La seconde femme. Ce que les actrices font à la vieillesse de Murielle Joudet

mars 2023

L’originalité [des] analyses tient au refus de la plainte. Considérant comme acté le constat de la violence exercée par le système industriel du cinéma à l’encontre des femmes, la critique inverse la proposition pour s’attacher à « ce que les actrices font à la vieillesse ».

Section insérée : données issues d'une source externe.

-- ==== Sys2Proof/Certificates/Slice0/Obligations.lean ====
section
/-!
DEFINITION. The statements about the CH4096 that the provers prove.
-/
open Sys2Proof Sys2Proof.Machine

/-- When command c stands at the front of the queue of waiting commands, a step is exec of c on the machine whose queue is the rest. The queue is the model's own form (DESIGN CHOICE, log 1), not a rule of the spec. What is the model's choice in it, and no rule of the spec, is logged in notes/assumptions: 1 (DESIGN CHOICE). -/
def Obligations.StepRunsFrontCommand : Prop :=
  ∀ (c : Instr) (rest : List Instr) (s : State), s.pending = c :: rest → step s = exec c { s with pending := rest }

/-- A step with an empty queue changes nothing: this is the model's own convention (DESIGN CHOICE, log 1), no rule of the spec. Time passes in TICK_BOUNDARY commands only. What is the model's choice in it, and no rule of the spec, is logged in notes/assumptions: 1 (DESIGN CHOICE), 15 (DESIGN CHOICE). -/
def Obligations.EmptyQueueIdles : Prop :=
  ∀ s : State, s.pending = [] → step s = .next s

/-- For a timed command at tick `now`: a field of 0 executes at the first tick whose schedule is open, with status OK; a field whose tick is still open executes at that tick with OK; a passed field executes at the first open tick with OK_LATE; a field more than 2^32 ticks ahead is not executed, and a taken timed command of that kind completes with BAD_ARG. A tick is passed as soon as the kerf before it has opened: the first open tick is the next one, or the one after it once the kerf of the present tick has opened. OK is status 0, OK_LATE 1, BAD_ARG 4. What is the model's choice in it, and no rule of the spec, is logged in notes/assumptions: 13 (DESIGN CHOICE). -/
def Obligations.TickFieldSchedules : Prop :=
  (∀ (s : State) (f : BitVec 64), f = 0 → schedule f s = some (openTick s, false)) ∧
  (∀ (s : State) (f : BitVec 64), 0 < f.toNat → openTick s ≤ f.toNat → f.toNat ≤ now s + 2 ^ 32 → schedule f s = some (f.toNat, false)) ∧
  (∀ (s : State) (f : BitVec 64), 0 < f.toNat → f.toNat < openTick s → schedule f s = some (openTick s, true)) ∧
  (∀ (s : State) (f : BitVec 64), now s + 2 ^ 32 < f.toNat → schedule f s = none) ∧
  (∀ s : State, openTick s = if s.time.kerf then now s + 2 else now s + 1) ∧
  (∀ t : Ticket, okOf t = if t.late then 1 else 0) ∧
  (∀ (h : CmdHdr) (f : BitVec 64) (refuse : State → Option (Nat × Nat)) (pre : Nat → Ticket → State → State) (act : Action)
      (s : State), Taken h true s → now s + 2 ^ 32 < f.toNat →
    timedCmd h f false refuse pre act s = complete (ticketOf h s) 4 0 (takenState h s))

/-- A taken ROUTE_SET, GAIN_SET, ROUTE_CLEAR, DIRECT_SET or TESTGEN_SET whose fields are valid and which its block does not refuse is held, with its fields, for the tick its tick field is scheduled for; nothing else of the machine changes but the taking of the descriptor and, for a ROUTE_SET with two non-null ends, the allocation of its destination's entry. What is the model's choice in it, and no rule of the spec, is logged in notes/assumptions: 17 (DEDUCED), 18 (DEDUCED). -/
def Obligations.RouterCommandsHeld : Prop :=
  (∀ (h : CmdHdr) (a : RouteSetArgs) (i : Fin 4) (p : Bool) (ms : Nat) (s : State) (n : Nat) (late : Bool), Taken h true s → schedule a.tick s = some (n, late) → a.input.toNat = i.val → lawField s a.law = some p → rampField s 1000 a.rampMs = some ms → dstExists s a.dest = true → (epNull a.source || srcExists s a.source) = true → gainWordValid a.gain = true → routeRefusal [{ dest := a.dest, input := i, source := a.source, power := p, ms := ms, gain := a.gain }] (takenState h s) = none →
    exec (.routeSet h a) s = .next (hold n (ticketOf h s) late (.routeSet { dest := a.dest, input := i, source := a.source, power := p, ms := ms, gain := a.gain }) (if !epNull a.source && !epNull a.dest then allocEntry a.dest.toNat (takenState h s) else takenState h s))) ∧
  (∀ (h : CmdHdr) (a : GainSetArgs) (i : Fin 4) (ms : Nat) (s : State) (n : Nat) (late : Bool), Taken h true s → schedule a.tick s = some (n, late) → a.input.toNat = i.val → rampField s 10000 a.rampMs = some ms → dstExists s a.dest = true → gainWordValid a.gain = true → directOwned (takenState h s) a.dest none = false →
    exec (.gainSet h a) s = .next (hold n (ticketOf h s) late (.gainSet a.dest i a.gain ms) (takenState h s))) ∧
  (∀ (h : CmdHdr) (a : RouteClearArgs) (p : Bool) (ms : Nat) (s : State) (n : Nat) (late : Bool), Taken h true s → schedule a.tick s = some (n, late) → lawField s a.law = some p → rampField s 1000 a.rampMs = some ms → dstExists s a.dest = true →
    exec (.routeClear h a) s = .next (hold n (ticketOf h s) late (.routeClear a.dest p ms) (takenState h s))) ∧
  (∀ (h : CmdHdr) (a : DirectSetArgs) (ch : Fin 64) (ms : Nat) (s : State) (n : Nat) (late : Bool), Taken h true s → schedule a.tick s = some (n, late) → a.channel.toNat = ch.val → rampField s 1000 a.rampMs = some ms → gainWordValid a.gain = true → (epNull a.source = true ∨ (directSource s a.source = true ∧ directDest s a.dest = true ∧ directSync (takenState h s) false a.source = true ∧ directSync (takenState h s) true a.dest = true ∧
      hasEntry (takenState h s) a.dest.toNat = false ∧ directOwned (takenState h s) a.dest (some ch) = false)) →
    exec (.directSet h a) s = .next (hold n (ticketOf h s) late (.directSet ch a.source a.dest a.gain ms) (takenState h s))) ∧
  (∀ (h : CmdHdr) (a : TestgenSetArgs) (g : Fin 16) (s : State) (n : Nat) (late : Bool), Taken h true s → schedule a.tick s = some (n, late) → a.gen.toNat = g.val → a.wave.toNat ≤ 3 → gainWordValid a.level = true → (a.wave.toNat = 1 → 1 ≤ a.freq.toNat ∧ a.freq.toNat ≤ 500 * fs s) → (a.wave.toNat = 2 → a.seed ≠ 0) →
    exec (.testgenSet h a) s = .next (hold n (ticketOf h s) late (.testgenSet g a) (takenState h s)))

/-- A taken ROUTE_BATCH of 1 to 4,096 entries at an 8-byte aligned address, of the version of the mode, whose whole list reads as valid entries and is not refused, is held with that list, and the destinations it newly needs get their entries. A taken ROUTE_QUERY of an existing destination joins the queries answered at the next boundary, and changes nothing else. What is the model's choice in it, and no rule of the spec, is logged in notes/assumptions: 17 (DEDUCED), 20 (DEDUCED), 141 (DESIGN CHOICE). -/
def Obligations.RouteBatchHeldAndQueryQueued : Prop :=
  (∀ (h : CmdHdr) (a : RouteBatchArgs) (l : List RouteAct) (s : State) (n : Nat) (late : Bool), Taken h true s →
    schedule a.tick s = some (n, late) → dmaHalted s = false → aligned8 a.addr = true → 1 ≤ a.count.toNat → a.count.toNat ≤ 4096 →
    (a.version.toNat = if s.power.compat then 1 else 2) →
    batchList (hostStores h.stores s) (!s.power.compat) a.addr.toNat a.count.toNat = some l → routeRefusal l (takenState h s) = none →
    exec (.routeBatch h a) s = .next (hold n (ticketOf h s) late (.routeBatch l)
      ((newDests (takenState h s) l).foldl (fun u d => allocEntry d u) (takenState h s)))) ∧
  (∀ (h : CmdHdr) (dest : BitVec 16) (addr : BitVec 64) (s : State), Taken h false s → dstExists s dest = true →
    exec (.routeQuery h dest addr) s = .next
      { takenState h s with router := { (takenState h s).router with
          queries := (takenState h s).router.queries ++ [{ ticket := ticketOf h s, dest := dest, addr := addr }] } })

Depuis 2015, l’association militante Actrices et acteurs de France associés-Tunnel de la comédienne de 50 ans appelle à une représentation moins stéréotypée des femmes « âgées » sur les écrans. À raison, elle réclame davantage de rôles complexes pour des actrices qu’avec brutalité, le cinéma industriel considère comme ayant dépassé leur date de péremption – comme de vulgaires yaourts. De son côté, dans La Seconde Femme, la critique de cinéma Murielle Joudet passe à l’offensive en analysant la carrière de huit grandes actrices qui ont réussi à sortir du tunnel. Pour cela, elle décrit les stratégies que ces comédiennes ont su développer lorsqu’elles sont devenues, comme le dit Gena Rowlands, des « secondes femmes », celles qui, frappées par « l’obsolescence sexuelle » selon l’expression de Murielle Joudet, se sont substituées aux jeunes femmes qu’elles étaient.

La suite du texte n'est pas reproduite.